• **REQUIRED WORK**
Some of the lines below need repeating. Reproduce exactly those between the lines holding "def Frame.inside (s" and "log := t.log, engine", inclusive.

Top of RECORDS FOR THIS EXERCISE

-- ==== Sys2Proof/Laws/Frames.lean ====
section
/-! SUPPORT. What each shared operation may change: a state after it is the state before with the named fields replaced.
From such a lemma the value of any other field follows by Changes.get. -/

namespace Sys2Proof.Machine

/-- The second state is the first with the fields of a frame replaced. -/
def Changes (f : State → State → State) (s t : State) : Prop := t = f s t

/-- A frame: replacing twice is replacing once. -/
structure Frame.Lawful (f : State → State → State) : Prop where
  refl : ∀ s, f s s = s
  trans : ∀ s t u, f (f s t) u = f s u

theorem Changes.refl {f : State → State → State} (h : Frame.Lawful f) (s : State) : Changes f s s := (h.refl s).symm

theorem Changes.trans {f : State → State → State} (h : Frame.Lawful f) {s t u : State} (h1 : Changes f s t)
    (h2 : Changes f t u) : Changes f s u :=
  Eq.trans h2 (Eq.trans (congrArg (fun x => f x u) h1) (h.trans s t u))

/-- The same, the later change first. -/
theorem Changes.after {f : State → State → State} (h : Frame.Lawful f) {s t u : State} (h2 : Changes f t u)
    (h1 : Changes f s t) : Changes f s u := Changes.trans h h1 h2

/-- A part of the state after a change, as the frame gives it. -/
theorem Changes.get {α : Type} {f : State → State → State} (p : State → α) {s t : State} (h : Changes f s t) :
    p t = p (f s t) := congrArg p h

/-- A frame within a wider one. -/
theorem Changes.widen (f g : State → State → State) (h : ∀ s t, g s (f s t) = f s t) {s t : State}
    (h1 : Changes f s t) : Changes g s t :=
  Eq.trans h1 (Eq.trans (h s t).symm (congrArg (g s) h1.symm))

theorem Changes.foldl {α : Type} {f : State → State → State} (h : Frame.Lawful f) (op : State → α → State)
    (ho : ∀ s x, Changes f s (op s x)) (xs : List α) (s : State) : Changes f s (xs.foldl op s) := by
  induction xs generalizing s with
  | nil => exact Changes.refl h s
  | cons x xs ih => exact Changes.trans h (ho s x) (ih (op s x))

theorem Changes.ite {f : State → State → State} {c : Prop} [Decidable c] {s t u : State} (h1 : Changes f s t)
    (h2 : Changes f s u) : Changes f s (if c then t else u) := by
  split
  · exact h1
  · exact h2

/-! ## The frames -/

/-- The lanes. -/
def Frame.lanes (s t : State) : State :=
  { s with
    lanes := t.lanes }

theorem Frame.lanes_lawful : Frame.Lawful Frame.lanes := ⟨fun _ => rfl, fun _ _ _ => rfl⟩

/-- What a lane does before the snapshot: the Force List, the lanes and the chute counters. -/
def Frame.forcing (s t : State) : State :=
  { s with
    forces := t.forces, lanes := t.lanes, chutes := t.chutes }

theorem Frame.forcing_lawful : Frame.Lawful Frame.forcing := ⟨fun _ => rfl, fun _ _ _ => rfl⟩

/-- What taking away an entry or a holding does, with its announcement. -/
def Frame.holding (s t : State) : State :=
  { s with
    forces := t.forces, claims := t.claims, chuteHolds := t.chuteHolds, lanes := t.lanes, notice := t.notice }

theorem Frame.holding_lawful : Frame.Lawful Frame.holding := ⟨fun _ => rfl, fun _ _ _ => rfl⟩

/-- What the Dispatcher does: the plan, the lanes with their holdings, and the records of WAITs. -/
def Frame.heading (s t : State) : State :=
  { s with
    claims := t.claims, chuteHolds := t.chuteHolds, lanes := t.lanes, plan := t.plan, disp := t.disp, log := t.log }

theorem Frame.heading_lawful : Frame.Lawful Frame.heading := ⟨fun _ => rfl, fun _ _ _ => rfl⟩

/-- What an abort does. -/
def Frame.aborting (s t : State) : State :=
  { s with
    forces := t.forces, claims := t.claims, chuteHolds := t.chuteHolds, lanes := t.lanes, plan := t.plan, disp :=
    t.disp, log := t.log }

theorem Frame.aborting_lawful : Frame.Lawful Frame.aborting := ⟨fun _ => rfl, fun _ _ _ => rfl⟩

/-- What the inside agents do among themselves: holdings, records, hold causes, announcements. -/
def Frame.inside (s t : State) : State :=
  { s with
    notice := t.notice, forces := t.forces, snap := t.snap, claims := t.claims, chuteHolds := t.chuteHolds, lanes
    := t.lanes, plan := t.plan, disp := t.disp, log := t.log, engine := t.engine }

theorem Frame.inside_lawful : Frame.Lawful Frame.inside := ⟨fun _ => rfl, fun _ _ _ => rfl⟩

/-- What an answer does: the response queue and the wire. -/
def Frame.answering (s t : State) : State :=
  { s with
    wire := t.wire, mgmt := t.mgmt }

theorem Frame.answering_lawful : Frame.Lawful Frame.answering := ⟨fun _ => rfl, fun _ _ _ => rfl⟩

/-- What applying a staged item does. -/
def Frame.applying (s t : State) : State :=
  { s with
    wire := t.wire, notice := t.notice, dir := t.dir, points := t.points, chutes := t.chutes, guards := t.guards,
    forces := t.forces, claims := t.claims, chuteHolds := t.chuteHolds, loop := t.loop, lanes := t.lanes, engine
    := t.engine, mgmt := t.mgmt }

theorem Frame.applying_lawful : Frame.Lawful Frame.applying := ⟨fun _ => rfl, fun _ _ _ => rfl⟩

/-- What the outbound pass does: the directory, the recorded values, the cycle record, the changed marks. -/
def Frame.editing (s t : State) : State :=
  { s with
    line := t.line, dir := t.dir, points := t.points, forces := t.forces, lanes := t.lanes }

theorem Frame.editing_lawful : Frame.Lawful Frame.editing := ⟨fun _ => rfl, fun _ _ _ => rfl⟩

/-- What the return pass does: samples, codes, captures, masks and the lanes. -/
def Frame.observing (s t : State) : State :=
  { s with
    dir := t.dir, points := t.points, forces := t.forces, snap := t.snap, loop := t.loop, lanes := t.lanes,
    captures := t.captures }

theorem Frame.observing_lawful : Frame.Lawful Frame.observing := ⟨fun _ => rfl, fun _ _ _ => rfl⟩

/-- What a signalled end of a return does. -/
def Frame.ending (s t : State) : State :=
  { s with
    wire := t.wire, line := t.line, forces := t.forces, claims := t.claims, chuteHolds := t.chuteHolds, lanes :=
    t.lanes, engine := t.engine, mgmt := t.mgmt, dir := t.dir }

Bottom of RECORDS FOR THIS EXERCISE
Top of RECORDS FOR THIS EXERCISE

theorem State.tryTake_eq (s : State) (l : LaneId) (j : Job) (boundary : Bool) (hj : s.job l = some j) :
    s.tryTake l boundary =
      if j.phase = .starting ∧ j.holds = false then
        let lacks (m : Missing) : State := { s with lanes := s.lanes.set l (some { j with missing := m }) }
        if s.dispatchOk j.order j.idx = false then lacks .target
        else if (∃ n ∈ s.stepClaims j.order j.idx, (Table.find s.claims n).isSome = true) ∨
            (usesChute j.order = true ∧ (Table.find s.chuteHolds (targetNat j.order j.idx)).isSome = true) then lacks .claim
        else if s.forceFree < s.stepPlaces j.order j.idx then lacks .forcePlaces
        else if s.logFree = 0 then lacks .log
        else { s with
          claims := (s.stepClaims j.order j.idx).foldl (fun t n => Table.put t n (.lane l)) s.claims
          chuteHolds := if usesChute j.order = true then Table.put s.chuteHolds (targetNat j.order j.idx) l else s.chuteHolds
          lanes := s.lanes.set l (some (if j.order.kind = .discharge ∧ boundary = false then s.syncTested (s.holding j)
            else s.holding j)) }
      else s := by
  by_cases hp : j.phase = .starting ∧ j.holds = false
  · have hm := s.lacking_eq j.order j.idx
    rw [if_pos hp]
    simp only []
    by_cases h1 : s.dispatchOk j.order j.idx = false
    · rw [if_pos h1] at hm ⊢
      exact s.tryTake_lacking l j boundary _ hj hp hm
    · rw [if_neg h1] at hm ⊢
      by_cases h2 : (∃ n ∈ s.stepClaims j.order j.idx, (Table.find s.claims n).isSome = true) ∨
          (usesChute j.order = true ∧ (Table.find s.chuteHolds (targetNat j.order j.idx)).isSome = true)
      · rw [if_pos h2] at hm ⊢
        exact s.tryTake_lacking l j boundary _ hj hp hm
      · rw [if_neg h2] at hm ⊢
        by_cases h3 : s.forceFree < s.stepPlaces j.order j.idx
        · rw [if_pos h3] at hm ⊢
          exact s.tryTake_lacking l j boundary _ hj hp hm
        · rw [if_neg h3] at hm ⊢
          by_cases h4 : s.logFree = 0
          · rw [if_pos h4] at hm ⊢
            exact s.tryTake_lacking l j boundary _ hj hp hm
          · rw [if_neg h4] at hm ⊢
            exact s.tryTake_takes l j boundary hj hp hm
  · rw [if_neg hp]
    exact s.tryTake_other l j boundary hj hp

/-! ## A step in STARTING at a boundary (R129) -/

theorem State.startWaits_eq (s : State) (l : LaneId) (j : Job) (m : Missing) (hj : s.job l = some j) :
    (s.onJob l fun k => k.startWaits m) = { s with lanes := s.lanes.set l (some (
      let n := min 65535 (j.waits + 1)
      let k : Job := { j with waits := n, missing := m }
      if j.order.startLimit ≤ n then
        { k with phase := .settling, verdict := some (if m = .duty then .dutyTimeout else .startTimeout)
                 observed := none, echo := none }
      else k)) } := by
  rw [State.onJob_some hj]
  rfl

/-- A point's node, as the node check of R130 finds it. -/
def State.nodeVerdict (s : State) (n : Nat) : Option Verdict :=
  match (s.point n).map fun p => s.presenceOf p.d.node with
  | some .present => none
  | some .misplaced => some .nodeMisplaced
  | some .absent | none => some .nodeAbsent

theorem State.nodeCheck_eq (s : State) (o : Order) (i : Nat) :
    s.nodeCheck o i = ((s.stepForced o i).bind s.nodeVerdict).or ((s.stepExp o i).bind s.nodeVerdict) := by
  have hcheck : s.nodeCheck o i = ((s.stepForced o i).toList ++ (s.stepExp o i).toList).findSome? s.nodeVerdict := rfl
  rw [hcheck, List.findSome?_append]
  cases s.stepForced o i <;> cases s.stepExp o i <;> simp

Bottom of RECORDS FOR THIS EXERCISE

• **TASK RESULT**
def Frame.inside (s t : State) : State :=
  { s with
    notice := t.notice, forces := t.forces, snap := t.snap, claims := t.claims, chuteHolds := t.chuteHolds, lanes
    := t.lanes, plan := t.plan, disp := t.disp, log := t.log, engine := t.engine }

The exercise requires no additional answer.